Saved entries
[Start of Attachment]

def writeChn (c : Chan) (off : Nat) (v : Word) (now : Nat) : Wr :=
  match off with
  | 0x00 => some (writeChnCtl c v now)
  | 0x04 => some (writeChnCfg c v)
  | 0x08 => some (fun d => chLocked c 0x00FF_0F3F (d.chn.at c).cfg.pin v (fun w g => { g with pin := w }) d)
  | 0x10 | 0x14 | 0x18 | 0x1C | 0x20 | 0x24 => some (stagedWrite c off 0xFFFF_FFFF v)
  | 0x28 => some (fun d => chLocked c 0x1FFF_FFFF (d.chn.at c).cfg.prog v (fun w g => { g with prog := w }) d)
  | 0x2C => some (Device.cfgUpd c (fun g => { g with even := v &&& 7 }))
  | 0x30 => some (writeApply c v now)
  | 0x34 => some (Device.cfgUpd c (fun g => { g with atLo := v }))
  | 0x38 => some (Device.cfgUpd c (fun g => { g with atHi := v }))
  | 0x3C => some (Device.progUpd c (fun p => { p with long := p.long && !bitOf v 21 }))
  | 0x40 => some (Device.statUpd c (fun s => { s with
      done := s.done && !bitOf v 6, narrow := s.narrow && !bitOf v 8, covf := s.covf && !bitOf v 9
      cfgerr := s.cfgerr && !bitOf v 10, cfgign := s.cfgign && !bitOf v 11, stgref := s.stgref && !bitOf v 12 }))
  | 0x48 => some (Device.statUpd c (fun s => { s with rev := anyClears v s.rev 0 }))
  | 0x4C => some (Device.statUpd c (fun s => { s with margin := anyClears v s.margin 0xFFFF_FFFF }))
  | 0x50 => some (Device.statUpd c (fun s => { s with latecnt := anyClears v s.latecnt 0 }))
  | 0x54 => some (Device.statUpd c (fun s => { s with tripcnt := anyClears v s.tripcnt 0 }))
  | 0x58 => some (Device.cfgUpd c (fun g => { g with revlim := v &&& 0x3FF }))
  | 0x0C | 0x44 | 0x5C | 0x60 | 0x64 | 0x68 | 0x6C | 0x70 | 0x74 | 0x78 | 0x7C => ignored
  | _ => none

/-! ## HLM (R260) -/

def Device.hlmUpd (f : Helm → Helm) (d : Device) : Device := { d with hlm := f d.hlm }

def writeHlm (off : Nat) (v : Word) : Wr :=
  match off with
  | 0x000 => some (Device.hlmUpd (fun h => { h with preemptEn := bitOf v 0 }))
  | 0x004 => some (writeEmask (BitVec.ofNat 16 (fld v 15 0)))
  | 0x00C => some (Device.hlmUpd (fun h => { h with preempt := v }))
  | 0x014 => some (Device.hlmUpd (fun h => { h with precnt := anyClears v h.precnt 0 }))
  | 0x018 => some (Device.hlmUpd (fun h => { h with abncnt := anyClears v h.abncnt 0 }))
  | 0x01C => some (Device.hlmUpd (fun h => { h with slackmin := anyClears v h.slackmin 0xFFFF_FFFF }))
  | 0x020 => some (Device.hlmUpd (fun h => { h with
      eccCorr := if fld v 15 0 = 0 then h.eccCorr else 0, eccUnc := if fld v 31 16 = 0 then h.eccUnc else 0 }))
  | 0x048 => some (Device.hlmUpd (fun h => { h with len := fld v 16 0 }))
  | 0x008 | 0x010 | 0x024 | 0x044 | 0x04C | 0x050 => ignored
  | _ =>
    match idx4 off 0x100 16, idx4 off 0x140 16, idx4 off 0x400 256 with
    | some i, _, _ => some (Device.hlmUpd (fun h => { h with
        eng := h.eng.upd i (fun e => { e with emax := if fld v 31 16 = 0 then e.emax else 0 }) }))
    | _, some _, _ => ignored
    | _, _, some _ => ignored
    | _, _, _ => none

/-- R257, R260: a write of HLM_OS_CTL; SKIP ends a load that still waits. Whether the store then reads back as written is open (log
entry 3). -/
def writeOsCtl (v : Word) (now : Nat) (c : Core) : Core :=
  let c := if bitOf v 0 then hostGo (Config.bit c.dev.free) now (c.mapDev Device.freeTaken) else c
  if bitOf v 1 then c.mapDev hostSkip else c

/-! ## CLV (R271, R273, R277) -/

/-- R277: WREF. -/
def clvRef (n : CloveNo) (on : Bool) (d : Device) : Device := if on then cloveFlag n 0 d else d

/-- R273, R277: a write of CLV_CTL. BANK is written while EN = 0, then EN, CANCEL, SWAP and FORCE_SWAP act. -/
def writeClvCtl (n : CloveNo) (v : Word) (now : Nat) (d : Device) : Device :=
  let c := d.clv.at n
  let d := if c.en then clvRef n (bitOf v 1 != c.bank) d else d.clvUpd n (fun c => { c with bank := bitOf v 1 })
  let d := if bitOf v 0 then cloveEnable n now d else if c.en then cloveDisable n d else d
  let d := if bitOf v 4 then d.clvUpd n (fun c => { c with pend := false }) else d
  let d := if bitOf v 2 then d.clvUpd n (fun c => { c with pend := true }) else d
  if bitOf v 3 then forceSwap n now d else d

/-- R277, R492: a write of CLV_CFG. -/
def writeClvCfg (n : CloveNo) (v : Word) (d : Device) : Device :=
  let c := d.clv.at n
  let r := lockedWrite c.en 0x0003_3F77 0x0033_3F77 c.cfg v
  clvRef n r.2 (d.clvUpd n (fun c => { c with cfg := r.1 }))

/-- R277, R492: a write of CLV_INIT: the byte of the active bank is refused while EN = 1. -/
def writeClvInit (n : CloveNo) (v : Word) (d : Device) : Device :=
  let c := d.clv.at n
  let r := lockedWrite c.en (if c.bank then 0xFF00 else 0xFF) 0xFFFF c.init v
  clvRef n r.2 (d.clvUpd n (fun c => { c with init := r.1 }))

/-- R277, R492: a write of CLV_LINE or CLV_OMAP, locked while EN = 1. -/
def clvLocked (n : CloveNo) (all old v : Word) (put : Word → Clove → Clove) (d : Device) : Device :=
  let r := lockedWrite (d.clv.at n).en all all old v
  clvRef n r.2 (d.clvUpd n (put r.1))

def writeClv (n : CloveNo) (off : Nat) (v : Word) (now : Nat) : Wr :=
  match off with
  | 0x00 => some (writeClvCtl n v now)
  | 0x04 => some (writeClvCfg n v)
  | 0x08 => some (Device.clvUpd n (fun c => { c with flagsW := c.flagsW &&& ~~~ (BitVec.ofNat 7 (fld v 27 21)) }))
  | 0x0C => some (writeClvInit n v)
  | 0x18 => some (flagsSet n (BitVec.ofNat 8 (fld v 7 0)))
  | 0x1C => some (flagsClear n (BitVec.ofNat 8 (fld v 7 0)))
  | 0x20 => some (txdWrite n v)
  | 0x10 | 0x14 | 0x24 | 0x28 | 0x2C | 0x30 | 0x34 | 0x38 | 0x3C => ignored
  | _ =>
    match idx4 off 0x40 2, idx4 off 0x50 4, idx4 off 0x60 8, idx4 off 0x80 8 with
    | some i, _, _, _ => some (Device.clvUpd n (fun c => { c with tim := c.tim.put i (v &&& 0x00FF_FFFF) }))
    | _, some i, _, _ => some (Device.clvUpd n (fun c => { c with tofs := c.tofs.put i v }))
    | _, _, some i, _ => some (fun d => clvLocked n 0xFF07 ((d.clv.at n).line.at i) v (fun w c => { c with line := c.line.put i w }) d)
    | _, _, _, some i => some (fun d => clvLocked n 0x1FF ((d.clv.at n).omap.at i) v (fun w c => { c with omap := c.omap.put i w }) d)
    | _, _, _, _ => none

/-! ## GLK (R292, R309) -/

/-- R292: a write of GLK_CTL. -/
def writeGlkCtl (l : LinkNo) (v : Word) (now : Nat) (d : Device) : Device :=
  let was := (d.glk.at l).en
  let d := d.glkUpd l (fun x => { x with autore := bitOf v 1 })
  let d := if bitOf v 0 then linkEnable l now d else linkDisable l now d
  if bitOf v 2 && was then retrain l now d else d

/-- R309: the byte counters of GLK_ERR. -/
def clearErr (v : Word) (e : Tab Nat 4) : Tab Nat 4 :=
  e.mapIdx (fun i n => if fld v (8 * i + 7) (8 * i) = 0 then n else 0)

def writeGlk (l : LinkNo) (off : Nat) (v : Word) (now : Nat) : Wr :=
  match off with
  | 0x000 => some (writeGlkCtl l v now)
  | 0x004 => some (Device.glkUpd l (fun x => { x with cfg := v &&& 0x1_FFFF }))
  | 0x00C => some (Device.glkUpd l (fun x => { x with asym := v &&& 0xFFFF }))
  | 0x030 => some (Device.glkUpd l (fun x => { x with epflag := x.epflag &&& ~~~ (BitVec.ofNat 5 (fld v 4 0)) }))
  | 0x034 => some (Device.glkUpd l (fun x => { x with err := clearErr v x.err }))
  | 0x038 => some (Device.glkUpd l (fun x => { x with txlate := anyClears v x.txlate 0 }))
  | 0x03C => some (Device.glkUpd l (fun x => { x with hold := anyClears v x.hold 0 }))
  | 0x008 | 0x010 | 0x014 | 0x018 | 0x01C | 0x020 | 0x024 | 0x028 | 0x02C | 0x040 | 0x044 | 0x048 => ignored
  | _ => none

/-! ## LKO and SND (R328, R329) -/

def writeLko (k : LkNo) (off : Nat) (v : Word) : Wr :=
  match off with
  | 0x00 => some (Device.lkoUpd k (fun l => { l with cfg := v &&& 0x0007_FFFF }))
  | 0x04 => some (Device.lkoUpd k (fun l => { l with dac := v &&& 0x3FF }))
  | 0x08 => some (Device.lkoUpd k (fun l => { l with ramp := v &&& 0x03FF_FFFF }))
  | 0x0C => some (Device.lkoUpd k (fun l => { l with rdly := v &&& 0xFFFF }))
  | 0x10 => some (fun d => if bitOf v 0 then hostClear k d else d)
  | 0x14 => some (Device.lkoUpd k (fun l => { l with chkerr := l.chkerr && !bitOf v 3, clrref := l.clrref && !bitOf v 4 }))
  | 0x18 => some (Device.lkoUpd k (fun l => { l with cnt := anyClears v l.cnt 0 }))
  | 0x1C => ignored
  | _ => none

/-- R322, R329: a write of SND_REQ. -/
def writeSndReq (v : Word) (d : Device) : Device :=
  let m : BitVec 7 := BitVec.ofNat 7 (fld v 6 0)
  if bitOf v 8 then hostConversion m d else d.sndUpd (fun s => { s with reqMux := m })

def writeSnd (off : Nat) (v : Word) : Wr :=
  match off with
  | 0x000 => some (writeSndCtl v)
  | 0x004 => some (Device.sndUpd (fun s => { s with
      fovf := s.fovf && !bitOf v 1, skip := if fld v 15 8 = 0 then s.skip else 0 }))
  | 0x008 => some (writeSndReq v)
  | 0x024 => some (Device.sndUpd (fun s => { s with chkcnt := anyClears v s.chkcnt 0 }))
  | 0x00C | 0x020 => ignored
  | _ =>
    match idx4 off 0x010 3, idx4 off 0x100 16, idx4 off 0x200 80 with
    | some i, _, _ => some (Device.sndUpd (fun s => { s with bgen := s.bgen.put i (if i = 2 then v &&& 0xFFFF else v) }))
    | _, some i, _ => some (Device.sndUpd (fun s => { s with win := s.win.put i (v &&& 0x0FFF_0FFF) }))
    | _, _, some _ => ignored
    | _, _, _ => none

def writeAna (off : Nat) (v : Word) : Wr :=
  if off < 0x800 then writeLko (Fin.ofNat 32 (off / 0x40)) (off % 0x40) v
  else if off = 0x1000 then ignored
  else if off = 0x1004 then some (clearMask v)
  else if 0x8000 ≤ off then writeSnd (off - 0x8000) v
  else none

/-! ## XFR (R350, R357) -/

/-- R350, R357: a register that accepts writes only in IDLE; an ignored write sets REF. -/
def xcIdle (n : XcNo) (f : Xfer → Xfer) (d : Device) : Device :=
  d.xcUpd n (fun x => if x.st = .idle then f x else { x with ref := true })

/-- R350, R351, R355: a write of XFR_CTL. -/
def writeXcCtl (n : XcNo) (v : Word) (d : Device) : Device :=
  let d := d.xcUpd n (fun x => { x with autoresume := bitOf v 3 })
  let d := if bitOf v 0 then xGo n d else d
  let d := if bitOf v 1 then xAbort n d else d
  if bitOf v 2 then xResume n d else d

def writeXc (n : XcNo) (off : Nat) (v : Word) : Wr :=
  match off with
  | 0x00 => some (writeXcCtl n v)
  | 0x04 => some (xcIdle n (fun x => { x with cfg := v &&& 0x37F }))
  | 0x08 => some (Device.xcUpd n (fun x => { x with
      err := x.err && !bitOf v 5, ref := x.ref && !bitOf v 6, sigref := x.sigref && !bitOf v 7
      markfail := x.markfail && !bitOf v 8, stfail := x.stfail && !bitOf v 10
      kdrop := if fld v 31 24 = 0 then x.kdrop else 0 }))
  | 0x0C => some (xcIdle n (fun x => { x with pc := v &&& 0xFFFF_FFF8 }))
  | 0x10 => some (bell n)
  | 0x14 => some (fun d => if bitOf v 0 then kick n d else d)
  | 0x18 => some (xcIdle n (fun x => { x with sptr := v }))
  | 0x1C => some (xcIdle n (fun x => { x with dptr := v }))
  | 0x2C => some (Device.xcUpd n (fun x => { x with staddr := v &&& 0xFFFF_FFF8 }))
  | 0x20 | 0x24 | 0x28 | 0x30 | 0x34 => ignored
  | _ => none

/-- R346: a write of XFR_RQSEL clears the count of its line. -/
def writeRqsel (i : Fin 96) (v : Word) (d : Device) : Device :=
  { d with xfr := { d.xfr with lines := d.xfr.lines.put i ⟨BitVec.ofNat 4 (fld v 3 0), BitVec.ofNat 9 (fld v 24 16), 0⟩ } }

[End of Attachment]

• **Required action**: Above are the records. Copy the lines beginning at the one that has "some _, _ => ignored" and ending with the one that has "let d := if c.en", unchanged.

• **Solved exercise**:
    | _, some _, _ => ignored
    | _, _, some _ => ignored
    | _, _, _ => none

/-- R257, R260: a write of HLM_OS_CTL; SKIP ends a load that still waits. Whether the store then reads back as written is open (log
entry 3). -/
def writeOsCtl (v : Word) (now : Nat) (c : Core) : Core :=
  let c := if bitOf v 0 then hostGo (Config.bit c.dev.free) now (c.mapDev Device.freeTaken) else c
  if bitOf v 1 then c.mapDev hostSkip else c

/-! ## CLV (R271, R273, R277) -/

/-- R277: WREF. -/
def clvRef (n : CloveNo) (on : Bool) (d : Device) : Device := if on then cloveFlag n 0 d else d

/-- R273, R277: a write of CLV_CTL. BANK is written while EN = 0, then EN, CANCEL, SWAP and FORCE_SWAP act. -/
def writeClvCtl (n : CloveNo) (v : Word) (now : Nat) (d : Device) : Device :=
  let c := d.clv.at n
  let d := if c.en then clvRef n (bitOf v 1 != c.bank) d else d.clvUpd n (fun c => { c with bank := bitOf v 1 })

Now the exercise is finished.